La corrosione avviene per opera delle acque meteoriche che, contenendo disciolta al loro
interno una certa quantità di anidride carbonica atmosferica, intaccano la roccia calcarea,
asportando in particolare il carbonato di calcio.
Con il passare del tempo l'acqua piovana, talora localmente acidificata dall'azione biologica,
discioglie la roccia, sia superficialmente che in profondità, infiltrandosi per vie di penetrazione
spesso impostate sul linee di frattura o di faglia.
Il complesso fenomeno chimico della dissoluzione carsica può essere così sintetizzato:
CO2 + H2O + CaCO3 -> Ca(HCO3)2
Contrariamente al carbonato di calcio (CaCO3) praticamente insolubile, il carbonato acido di
calcio (Ca(HCO3)2) si dissocia in acqua in ioni Ca++ e HCO3- che vengono asportati dall'acqua
dilavante.
Il materiale non disciolto (es. silice e ossidi metallici) vanno a costituire i cosiddetti depositi
residuali, sovente associati alle forme carsiche.
L'evoluzione del carsismo procede in profondità creando cavità ipogee, arrestandosi solo al
contatto con rocce non sottoposte, per contenuto mineralogico, al fenomeno di dissoluzione
carsica.
Dal punto di vista geochimico vengono interessati dal processo minerali carbonatici quali
primariamente la calcite e l'aragonite, ma anche in misura minore la dolomite.

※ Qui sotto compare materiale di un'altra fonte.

/-- Answers taken (R330, R334, R335, R338): the answer of a commit counts it, that of a GET lands, that of an ATOMIC
is kept. -/
def Obligations.AnswersTaken : Prop :=
  ∀ (k : Pkt) (s : State), s.wf = true →
    (s.hears k = false → ∀ c ∈ [Instr.ack k, .ldata k, .aresp k], exec c s = .next s) ∧ (s.hears k = true →
    (∀ o, s.openOp k = some o →
      let gone := fun (t : State) => ∀ x ∈ t.fab.ops, ¬(x.unit = o.unit ∧ x.reqid = o.reqid)
      (s.lapsed o 1 = true → o.owner = .core → o.typ ≠ 0x18 → o.typ ≠ 0x1A →
        ∃ t, exec (.ack k) s = .next t ∧ gone t ∧ s.sameMem t ∧ s.raisedBy t o.unit E.FAB_DEAD_TARGET ∧
          s.raisedBy t k.portUnit E.FAB_LATE_RESP) ∧
      (o.absorb = none → s.lapsed o 1 = false → k.status = 0 →
        (∀ set bar, o.typ = 0x09 → o.owner = .scommit set bar →
          ∃ t, exec (.ack k) s = .next t ∧ gone t ∧ s.sameMem t ∧ t.rd R.COPY_FCOPY_COMMITTED (set % 16) =
            (s.rd R.COPY_FCOPY_COMMITTED (set % 16) + 1) % 2 ^ R.COPY_FCOPY_COMMITTED.wid) ∧
        (∀ e num off d, o.owner = .copyPart e num off → s.fab.descs.find? (fun x => x.num = num) = some d →
          (o.typ = 0x18 → d.op = 1 →
            ∃ t, exec (.ldata k) s = .next t ∧ gone t ∧ s.stored t (d.laddr + off) (pktData k) ∧
              ∃ d' ∈ t.fab.descs, d'.num = num ∧ d'.left = d.left.erase o.reqid) ∧
          (o.typ = 0x1A → d.op = 2 →
            ∃ t, exec (.aresp k) s = .next t ∧ gone t ∧ s.sameMem t ∧
              ∃ d' ∈ t.fab.descs, d'.num = num ∧ d'.old = ofLE ((List.range 8).map (fun i => k.data.getD i 0)))))))

/-- An answer, on a port that carries it (R316), that matches no open operation by SRC_PKG, SRC_UNIT and REQID, one
already resolved among them, raises LATE_RESP and does nothing more, and no response goes out; one that a reset
absorbs is counted in PART_ABSORBED instead (R340, R399). -/
def Obligations.LateAnswers : Prop :=
  ∀ (k : Pkt) (s : State), s.wf = true → s.hears k = true →
    ((∀ o ∈ s.fab.ops, ¬(o.dst = k.src.val ∧ o.unit = k.unit.toNat ∧ o.reqid % 65536 = k.reqid.toNat)) →
      ∀ c ∈ [Instr.ack k, .ldata k, .aresp k],
        ∃ t, exec c s = .next t ∧ s.raisedBy t k.portUnit E.FAB_LATE_RESP ∧ s.regsBut t (flagKeys E.FAB_LATE_RESP) ∧
          t = { s with regs := t.regs, log := t.log }) ∧
    (∀ o p, s.openOp k = some o → o.absorb = some p → p < 16 →
      ∀ e ∈ [(Instr.ack k, o.typ ≠ 0x18 ∧ o.typ ≠ 0x1A), (.ldata k, o.typ = 0x18), (.aresp k, o.typ = 0x1A)], e.2 →
        ∃ t, exec e.1 s = .next t ∧ (∀ x ∈ t.fab.ops, ¬(x.unit = o.unit ∧ x.reqid = o.reqid)) ∧ s.sameMem t ∧
          t.rd R.PART_ABSORBED_ANSWERS p = (s.rd R.PART_ABSORBED_ANSWERS p + 1) % 2 ^ R.PART_ABSORBED_ANSWERS.wid ∧
          ((∀ x ∈ s.fab.ops, x.waiting = false ∧ x.held = false ∧ (x.typ = 0x0A → x.port.isSome = true)) →
            s.regsBut t [fkey R.PART_ABSORBED_ANSWERS p 0 0] ∧ t = { s with regs := t.regs, fab := t.fab }))

/-- An operation whose deadline's tick is over (R339, R349) raises DEAD_TARGET in the name of the unit that issued it,
is latched and forgotten; before that, and for one whose answers are absorbed (R399), nothing happens. Kept outcomes
past their time are forgotten (R332). INV and INV_ALL take effect within a beat: the entry, or every entry of the
partition, is read again, with BASE and EN as written (R329). -/
def Obligations.DeadlinesAndKeys : Prop :=
  ∀ s : State, s.wf = true →
    (∀ (unit : BitVec 8) (reqid : BitVec 16),
      ((∀ o ∈ s.fab.ops, o.unit = unit.toNat → o.reqid % 65536 = reqid.toNat →
          o.waiting = true ∨ o.absorb.isSome = true ∨ s.passed o.stamp (s.rd R.FAB_DEAD_BEATS * 1024 + 1) = false) →
        exec (.deadTarget unit reqid) s = .next s) ∧
      (∀ o, s.fab.ops.find? (fun o => o.unit = unit.toNat && o.reqid % 65536 = reqid.toNat && s.lapsed o 1) = some o →
        let gone := fun (t : State) => ∀ x ∈ t.fab.ops, ¬(x.unit = unit.toNat ∧ x.reqid = o.reqid)
        (o.owner = .core ∨ ∃ e num off, o.owner = .copyPart e num off ∧ e < 16) →
        ∃ t, exec (.deadTarget unit reqid) s = .next t ∧ s.raisedBy t unit.toNat E.FAB_DEAD_TARGET ∧
          t.rd R.FAB_LAST_DEAD_PKG = o.dst % 4096 ∧ t.rd R.FAB_LAST_DEAD_UNIT = unit.toNat ∧
          t.rd R.FAB_LAST_DEAD_STAMP_STAMP = s.stamp ∧
          (∀ e num off, o.owner = .copyPart e num off → s.raised t E.COPY_DEAD_TARGET e) ∧
          gone t)) ∧
    (∃ t, exec .outcomeExpiry s = .next t ∧ (∀ o, o ∈ t.fab.kept ↔ o ∈ s.fab.kept ∧ s.tempo.now < o.until_) ∧
      (s.fab.ops.all (fun o => !o.waiting) = true → t = { s with fab := { s.fab with kept := t.fab.kept } }) ∧
      s.regsBut t txKeys ∧ t = { s with regs := t.regs, fab := t.fab, gate := { s.gate with flits := t.gate.flits }, out := t.out }) ∧
    (∀ (p : PartId) (i : Fin 1024),
      (∃ t, exec (.inv p i) s = .next t ∧ t = { s with fab := { s.fab with invs := t.fab.invs } } ∧
        mget none (State.settleKeys { t with tempo := { t.tempo with now := t.tempo.now + 1024 } }).fab.cache
          (1024 * p.val + i.val) = none) ∧
      (∃ t, exec (.invAll p) s = .next t ∧ t = { s with fab := { s.fab with invs := t.fab.invs } } ∧
        (let u := State.settleKeys { t with tempo := { t.tempo with now := t.tempo.now + 1024 } }
         (∀ j < 1024, mget none u.fab.cache (1024 * p.val + j) = none) ∧ mget 0 u.fab.keys p.val = s.keysReg p)))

Forme di
dissoluzione simili, ma che si attuano in modo chimicamente diverso, possono anche formarsi a
spese di formazioni gessose e saline; tali forme vengono spesso ricomprese nel fenomeno
carsico, anche se a rigore non subiscono il processo di dissoluzione sopra descritto.
L'azione corrosiva dipende dalla natura della roccia, dalla temperatura media stagionale e dalla
presenza di precipitazioni. Ecco perché i terreni carsici si trovano prevalentemente nella fascia
climatica temperata, dove le condizioni atmosferiche sono più favorevoli, sia per le
temperature che per la quantità di precipitazioni. All’infuori di questa fascia il carso si trova
solo sporadicamente.
Le forme
Dissolvendosi, le rocce calcaree danno luogo a forme caratteristiche sia nell'ambiente esterno
sia nel sottosuolo.
Il paesaggio carsico è privo di rete idrografica superficiale.
In geomorfologia si suole distinguere in carsismo superficiale e carsismo ipogeo.
Forme del carsismo superficiale
Le forme del carsismo superficiale, vengono classificate, in base alla scala del fenomeno, in
microforme e macroforme.
Tra le microforme, si annoverano le scannellature, i "campi solcati" o "campi carreggiati"
(karren in tedesco, lapiez in francese), le docce (dei solchi più ampi), le vaschette di corrosione
(in sloveno kamenitza), i fori e gli alveoli.
Tra le macroforme più importanti si ricordano doline, polje, inghiottitoi e valli carsiche.
Sovente scivolano al loro interno anche variabili quantità di terreno. Con ciò altra anidride
carbonica può aggiungersi al flusso corrosivo dell’acqua.
Molto noto tra i polie, per fare un esempio, è il Cerkniško jezero in Slovenia, che da quasi due
secoli viene studiato da scienziati provenienti da tutto il mondo.
Forme del carsismo ipogeo
Le grotte sono senza dubbio le forme più conosciute, ma esistono anche cunicoli più o meno
estesi, come quelli percorsi da fiumi sotterranei (es: il Timavo) che scompaiono dalla superficie
terrestre sprofondando nel sottosuolo dove scorrono anche per parecchio tempo prima di
tornare all’aperto (risorgive carsiche).